Stored items -
* * * *
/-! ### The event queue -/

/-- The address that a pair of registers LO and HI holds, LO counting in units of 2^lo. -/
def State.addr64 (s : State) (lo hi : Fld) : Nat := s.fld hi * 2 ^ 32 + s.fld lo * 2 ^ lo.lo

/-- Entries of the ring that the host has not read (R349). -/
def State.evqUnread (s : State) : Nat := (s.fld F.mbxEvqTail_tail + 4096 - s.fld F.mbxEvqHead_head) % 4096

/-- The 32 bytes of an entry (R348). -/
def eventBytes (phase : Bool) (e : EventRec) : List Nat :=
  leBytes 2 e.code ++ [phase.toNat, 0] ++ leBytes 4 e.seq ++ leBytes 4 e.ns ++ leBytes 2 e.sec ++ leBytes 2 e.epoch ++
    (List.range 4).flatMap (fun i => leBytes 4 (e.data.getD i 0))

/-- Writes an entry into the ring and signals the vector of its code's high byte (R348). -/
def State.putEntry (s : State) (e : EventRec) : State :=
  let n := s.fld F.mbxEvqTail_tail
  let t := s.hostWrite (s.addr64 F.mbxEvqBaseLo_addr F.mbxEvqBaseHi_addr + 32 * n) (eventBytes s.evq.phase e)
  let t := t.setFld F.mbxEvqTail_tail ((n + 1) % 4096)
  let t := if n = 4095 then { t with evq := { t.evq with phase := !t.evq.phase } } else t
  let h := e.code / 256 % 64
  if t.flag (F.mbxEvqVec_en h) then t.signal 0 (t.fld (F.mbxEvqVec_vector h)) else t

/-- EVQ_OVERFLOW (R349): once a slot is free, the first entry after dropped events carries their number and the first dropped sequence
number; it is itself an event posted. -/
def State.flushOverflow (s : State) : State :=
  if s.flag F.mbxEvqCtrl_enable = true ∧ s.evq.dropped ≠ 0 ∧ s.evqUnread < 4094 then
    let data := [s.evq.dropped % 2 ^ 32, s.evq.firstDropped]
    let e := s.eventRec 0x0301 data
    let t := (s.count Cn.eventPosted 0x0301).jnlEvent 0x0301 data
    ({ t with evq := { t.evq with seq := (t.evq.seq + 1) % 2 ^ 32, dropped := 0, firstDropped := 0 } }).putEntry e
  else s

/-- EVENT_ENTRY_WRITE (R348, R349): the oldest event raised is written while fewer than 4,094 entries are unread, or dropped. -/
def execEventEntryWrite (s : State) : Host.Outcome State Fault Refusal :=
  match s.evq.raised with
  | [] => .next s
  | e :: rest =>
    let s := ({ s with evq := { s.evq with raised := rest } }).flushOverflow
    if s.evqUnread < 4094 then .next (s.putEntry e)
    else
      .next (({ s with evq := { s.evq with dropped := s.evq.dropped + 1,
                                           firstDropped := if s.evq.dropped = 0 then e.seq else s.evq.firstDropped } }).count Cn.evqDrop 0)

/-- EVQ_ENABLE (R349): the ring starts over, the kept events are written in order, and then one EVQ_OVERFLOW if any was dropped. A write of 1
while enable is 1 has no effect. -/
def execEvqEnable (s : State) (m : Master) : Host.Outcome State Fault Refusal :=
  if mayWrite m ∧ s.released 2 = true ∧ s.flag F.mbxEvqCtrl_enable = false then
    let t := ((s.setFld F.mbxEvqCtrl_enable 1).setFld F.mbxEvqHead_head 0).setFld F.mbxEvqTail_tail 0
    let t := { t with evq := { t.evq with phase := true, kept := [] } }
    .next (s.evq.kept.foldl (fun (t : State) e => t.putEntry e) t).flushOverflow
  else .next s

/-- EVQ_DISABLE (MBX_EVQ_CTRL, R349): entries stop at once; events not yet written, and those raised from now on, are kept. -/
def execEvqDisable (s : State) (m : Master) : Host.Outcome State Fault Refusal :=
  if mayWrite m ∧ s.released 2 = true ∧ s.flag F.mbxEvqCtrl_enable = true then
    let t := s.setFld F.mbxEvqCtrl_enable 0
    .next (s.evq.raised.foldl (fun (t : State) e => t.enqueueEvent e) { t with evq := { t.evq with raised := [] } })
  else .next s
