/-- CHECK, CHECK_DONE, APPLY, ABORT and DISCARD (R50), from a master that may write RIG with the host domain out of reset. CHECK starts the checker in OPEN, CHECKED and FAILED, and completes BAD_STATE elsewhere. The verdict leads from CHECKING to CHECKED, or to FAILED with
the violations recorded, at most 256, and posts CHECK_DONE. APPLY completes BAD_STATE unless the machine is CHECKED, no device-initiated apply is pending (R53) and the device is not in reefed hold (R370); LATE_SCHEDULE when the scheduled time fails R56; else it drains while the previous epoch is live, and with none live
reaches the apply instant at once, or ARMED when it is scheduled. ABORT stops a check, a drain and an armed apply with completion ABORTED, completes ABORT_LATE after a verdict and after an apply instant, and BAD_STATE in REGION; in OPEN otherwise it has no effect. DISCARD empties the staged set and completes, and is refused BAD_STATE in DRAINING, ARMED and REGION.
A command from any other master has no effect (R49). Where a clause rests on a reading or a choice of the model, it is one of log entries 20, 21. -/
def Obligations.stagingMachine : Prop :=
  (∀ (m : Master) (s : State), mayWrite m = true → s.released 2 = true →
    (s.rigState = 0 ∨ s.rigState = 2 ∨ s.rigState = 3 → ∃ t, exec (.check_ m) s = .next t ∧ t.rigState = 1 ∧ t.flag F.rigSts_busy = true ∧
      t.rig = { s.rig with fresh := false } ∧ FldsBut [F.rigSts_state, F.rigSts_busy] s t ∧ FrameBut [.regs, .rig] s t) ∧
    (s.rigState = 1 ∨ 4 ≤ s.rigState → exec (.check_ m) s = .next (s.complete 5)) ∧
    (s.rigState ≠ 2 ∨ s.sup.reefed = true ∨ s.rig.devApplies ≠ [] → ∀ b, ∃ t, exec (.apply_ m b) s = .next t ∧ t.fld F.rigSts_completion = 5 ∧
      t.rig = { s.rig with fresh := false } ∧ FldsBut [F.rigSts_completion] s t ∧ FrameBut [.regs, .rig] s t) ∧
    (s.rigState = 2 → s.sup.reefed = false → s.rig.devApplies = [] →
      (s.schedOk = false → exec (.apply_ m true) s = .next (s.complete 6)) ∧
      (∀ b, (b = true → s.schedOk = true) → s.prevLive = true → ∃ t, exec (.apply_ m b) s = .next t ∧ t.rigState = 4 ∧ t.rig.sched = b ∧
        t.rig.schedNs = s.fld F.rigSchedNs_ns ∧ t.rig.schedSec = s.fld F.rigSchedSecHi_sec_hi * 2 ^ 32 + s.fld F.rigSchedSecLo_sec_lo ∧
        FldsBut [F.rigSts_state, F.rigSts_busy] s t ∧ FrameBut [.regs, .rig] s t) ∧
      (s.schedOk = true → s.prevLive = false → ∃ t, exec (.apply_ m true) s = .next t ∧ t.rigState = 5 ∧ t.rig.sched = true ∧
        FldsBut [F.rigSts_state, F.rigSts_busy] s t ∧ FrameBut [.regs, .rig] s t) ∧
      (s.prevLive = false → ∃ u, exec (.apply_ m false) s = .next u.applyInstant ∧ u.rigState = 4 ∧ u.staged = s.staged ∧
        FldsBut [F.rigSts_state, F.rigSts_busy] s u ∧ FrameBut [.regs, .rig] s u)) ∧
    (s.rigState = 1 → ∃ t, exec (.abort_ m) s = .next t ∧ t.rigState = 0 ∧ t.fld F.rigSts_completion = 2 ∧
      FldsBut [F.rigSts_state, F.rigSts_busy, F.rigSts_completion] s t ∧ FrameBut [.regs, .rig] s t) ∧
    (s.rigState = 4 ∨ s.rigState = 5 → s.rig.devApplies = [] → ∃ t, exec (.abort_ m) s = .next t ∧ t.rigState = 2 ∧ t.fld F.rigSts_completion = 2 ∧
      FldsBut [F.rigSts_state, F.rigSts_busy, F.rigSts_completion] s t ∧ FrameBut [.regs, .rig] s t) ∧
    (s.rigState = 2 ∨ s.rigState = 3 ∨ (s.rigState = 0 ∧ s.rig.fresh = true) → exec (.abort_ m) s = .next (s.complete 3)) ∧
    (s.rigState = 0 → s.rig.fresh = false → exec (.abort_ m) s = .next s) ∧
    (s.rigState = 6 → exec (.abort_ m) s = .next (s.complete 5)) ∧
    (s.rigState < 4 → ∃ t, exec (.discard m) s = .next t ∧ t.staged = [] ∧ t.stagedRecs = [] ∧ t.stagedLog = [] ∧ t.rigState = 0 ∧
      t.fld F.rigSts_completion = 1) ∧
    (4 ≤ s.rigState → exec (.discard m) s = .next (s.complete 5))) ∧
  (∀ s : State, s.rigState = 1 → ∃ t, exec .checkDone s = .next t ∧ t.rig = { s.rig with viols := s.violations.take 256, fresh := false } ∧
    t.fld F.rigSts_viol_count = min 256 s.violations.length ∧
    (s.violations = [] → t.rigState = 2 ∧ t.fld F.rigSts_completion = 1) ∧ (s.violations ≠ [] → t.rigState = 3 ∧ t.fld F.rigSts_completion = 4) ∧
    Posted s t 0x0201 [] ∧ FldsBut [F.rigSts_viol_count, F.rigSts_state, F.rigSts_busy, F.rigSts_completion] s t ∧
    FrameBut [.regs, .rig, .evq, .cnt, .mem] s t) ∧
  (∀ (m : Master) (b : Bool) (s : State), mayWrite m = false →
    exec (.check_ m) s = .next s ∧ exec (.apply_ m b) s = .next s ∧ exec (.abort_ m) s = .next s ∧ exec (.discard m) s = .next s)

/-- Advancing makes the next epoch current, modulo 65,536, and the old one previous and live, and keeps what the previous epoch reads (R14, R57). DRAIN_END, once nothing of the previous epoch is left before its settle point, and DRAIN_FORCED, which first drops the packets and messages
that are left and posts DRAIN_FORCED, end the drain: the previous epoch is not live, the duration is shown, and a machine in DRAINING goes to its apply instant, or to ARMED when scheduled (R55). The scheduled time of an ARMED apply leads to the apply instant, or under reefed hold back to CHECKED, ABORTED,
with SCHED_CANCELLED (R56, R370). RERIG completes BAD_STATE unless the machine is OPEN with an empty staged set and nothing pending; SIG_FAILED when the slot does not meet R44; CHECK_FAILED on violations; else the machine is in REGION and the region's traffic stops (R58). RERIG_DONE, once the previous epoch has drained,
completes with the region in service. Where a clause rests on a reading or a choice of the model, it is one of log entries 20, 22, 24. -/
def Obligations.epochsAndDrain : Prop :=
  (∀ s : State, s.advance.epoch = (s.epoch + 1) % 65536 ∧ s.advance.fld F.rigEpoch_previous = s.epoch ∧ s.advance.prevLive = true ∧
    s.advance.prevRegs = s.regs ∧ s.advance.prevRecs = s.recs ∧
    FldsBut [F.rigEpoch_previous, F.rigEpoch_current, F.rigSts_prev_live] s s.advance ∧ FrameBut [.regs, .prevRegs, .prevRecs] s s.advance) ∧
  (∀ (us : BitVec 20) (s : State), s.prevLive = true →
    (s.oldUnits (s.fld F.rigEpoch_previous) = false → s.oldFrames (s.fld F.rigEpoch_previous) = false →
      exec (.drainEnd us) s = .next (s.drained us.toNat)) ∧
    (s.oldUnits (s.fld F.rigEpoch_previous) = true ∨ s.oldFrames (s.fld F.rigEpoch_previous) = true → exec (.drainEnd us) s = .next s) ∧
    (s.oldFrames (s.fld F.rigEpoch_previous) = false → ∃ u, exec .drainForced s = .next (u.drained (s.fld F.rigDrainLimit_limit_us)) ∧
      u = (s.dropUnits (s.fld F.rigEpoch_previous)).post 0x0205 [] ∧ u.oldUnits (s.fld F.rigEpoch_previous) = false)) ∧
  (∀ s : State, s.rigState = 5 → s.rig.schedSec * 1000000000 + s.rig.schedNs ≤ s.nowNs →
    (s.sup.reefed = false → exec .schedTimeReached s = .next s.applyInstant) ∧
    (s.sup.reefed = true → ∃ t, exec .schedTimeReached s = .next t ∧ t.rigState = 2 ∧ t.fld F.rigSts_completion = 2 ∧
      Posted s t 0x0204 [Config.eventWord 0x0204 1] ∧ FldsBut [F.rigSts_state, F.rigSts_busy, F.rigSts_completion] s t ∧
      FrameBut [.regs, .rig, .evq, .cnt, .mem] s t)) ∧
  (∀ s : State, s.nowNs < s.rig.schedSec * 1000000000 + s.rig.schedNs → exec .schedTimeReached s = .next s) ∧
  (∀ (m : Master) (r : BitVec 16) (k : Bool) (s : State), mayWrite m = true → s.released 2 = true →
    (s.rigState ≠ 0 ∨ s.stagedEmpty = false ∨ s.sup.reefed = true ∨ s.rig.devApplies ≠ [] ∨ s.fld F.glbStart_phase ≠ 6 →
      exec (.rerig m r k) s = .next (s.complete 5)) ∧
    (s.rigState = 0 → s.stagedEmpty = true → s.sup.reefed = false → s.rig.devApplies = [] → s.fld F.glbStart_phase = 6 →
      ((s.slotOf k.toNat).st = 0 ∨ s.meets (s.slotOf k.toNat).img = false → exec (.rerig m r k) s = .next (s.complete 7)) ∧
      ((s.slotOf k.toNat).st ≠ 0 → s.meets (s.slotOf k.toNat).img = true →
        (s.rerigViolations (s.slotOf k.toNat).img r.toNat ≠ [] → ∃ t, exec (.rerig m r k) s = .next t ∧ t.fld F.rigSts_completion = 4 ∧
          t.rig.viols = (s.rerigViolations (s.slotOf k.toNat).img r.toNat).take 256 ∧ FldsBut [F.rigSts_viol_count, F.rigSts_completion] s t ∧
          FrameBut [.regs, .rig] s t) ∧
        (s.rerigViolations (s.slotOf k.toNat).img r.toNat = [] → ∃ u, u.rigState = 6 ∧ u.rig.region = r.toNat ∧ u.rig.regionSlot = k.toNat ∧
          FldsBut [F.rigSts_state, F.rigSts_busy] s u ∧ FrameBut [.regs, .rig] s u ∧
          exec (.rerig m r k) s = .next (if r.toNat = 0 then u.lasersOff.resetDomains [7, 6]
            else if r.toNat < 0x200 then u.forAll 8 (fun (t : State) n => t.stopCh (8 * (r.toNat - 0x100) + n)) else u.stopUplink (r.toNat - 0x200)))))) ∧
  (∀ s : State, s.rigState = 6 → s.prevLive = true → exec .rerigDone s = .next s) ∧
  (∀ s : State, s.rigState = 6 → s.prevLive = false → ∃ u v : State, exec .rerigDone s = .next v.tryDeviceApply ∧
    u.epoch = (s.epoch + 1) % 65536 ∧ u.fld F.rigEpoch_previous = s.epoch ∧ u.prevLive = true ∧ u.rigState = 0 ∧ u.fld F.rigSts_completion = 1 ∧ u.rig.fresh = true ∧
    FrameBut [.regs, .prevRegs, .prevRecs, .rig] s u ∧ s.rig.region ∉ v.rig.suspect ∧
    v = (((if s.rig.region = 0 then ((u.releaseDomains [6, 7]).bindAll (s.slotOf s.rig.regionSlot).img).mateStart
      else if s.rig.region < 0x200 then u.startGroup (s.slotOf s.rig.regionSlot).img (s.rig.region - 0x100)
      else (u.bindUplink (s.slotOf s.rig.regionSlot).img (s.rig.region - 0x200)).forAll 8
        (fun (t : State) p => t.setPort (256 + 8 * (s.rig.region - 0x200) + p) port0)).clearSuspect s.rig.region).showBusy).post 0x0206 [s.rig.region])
* * * *
Using the entries above, repeat only the lines from the one containing "(s.rigState = 2 ∨" through the one containing "(s.rigState = 6", end lines included.

    (s.rigState = 2 ∨ s.rigState = 3 ∨ (s.rigState = 0 ∧ s.rig.fresh = true) → exec (.abort_ m) s = .next (s.complete 3)) ∧
    (s.rigState = 0 → s.rig.fresh = false → exec (.abort_ m) s = .next s) ∧
    (s.rigState = 6 → exec (.abort_ m) s = .next (s.complete 5)) ∧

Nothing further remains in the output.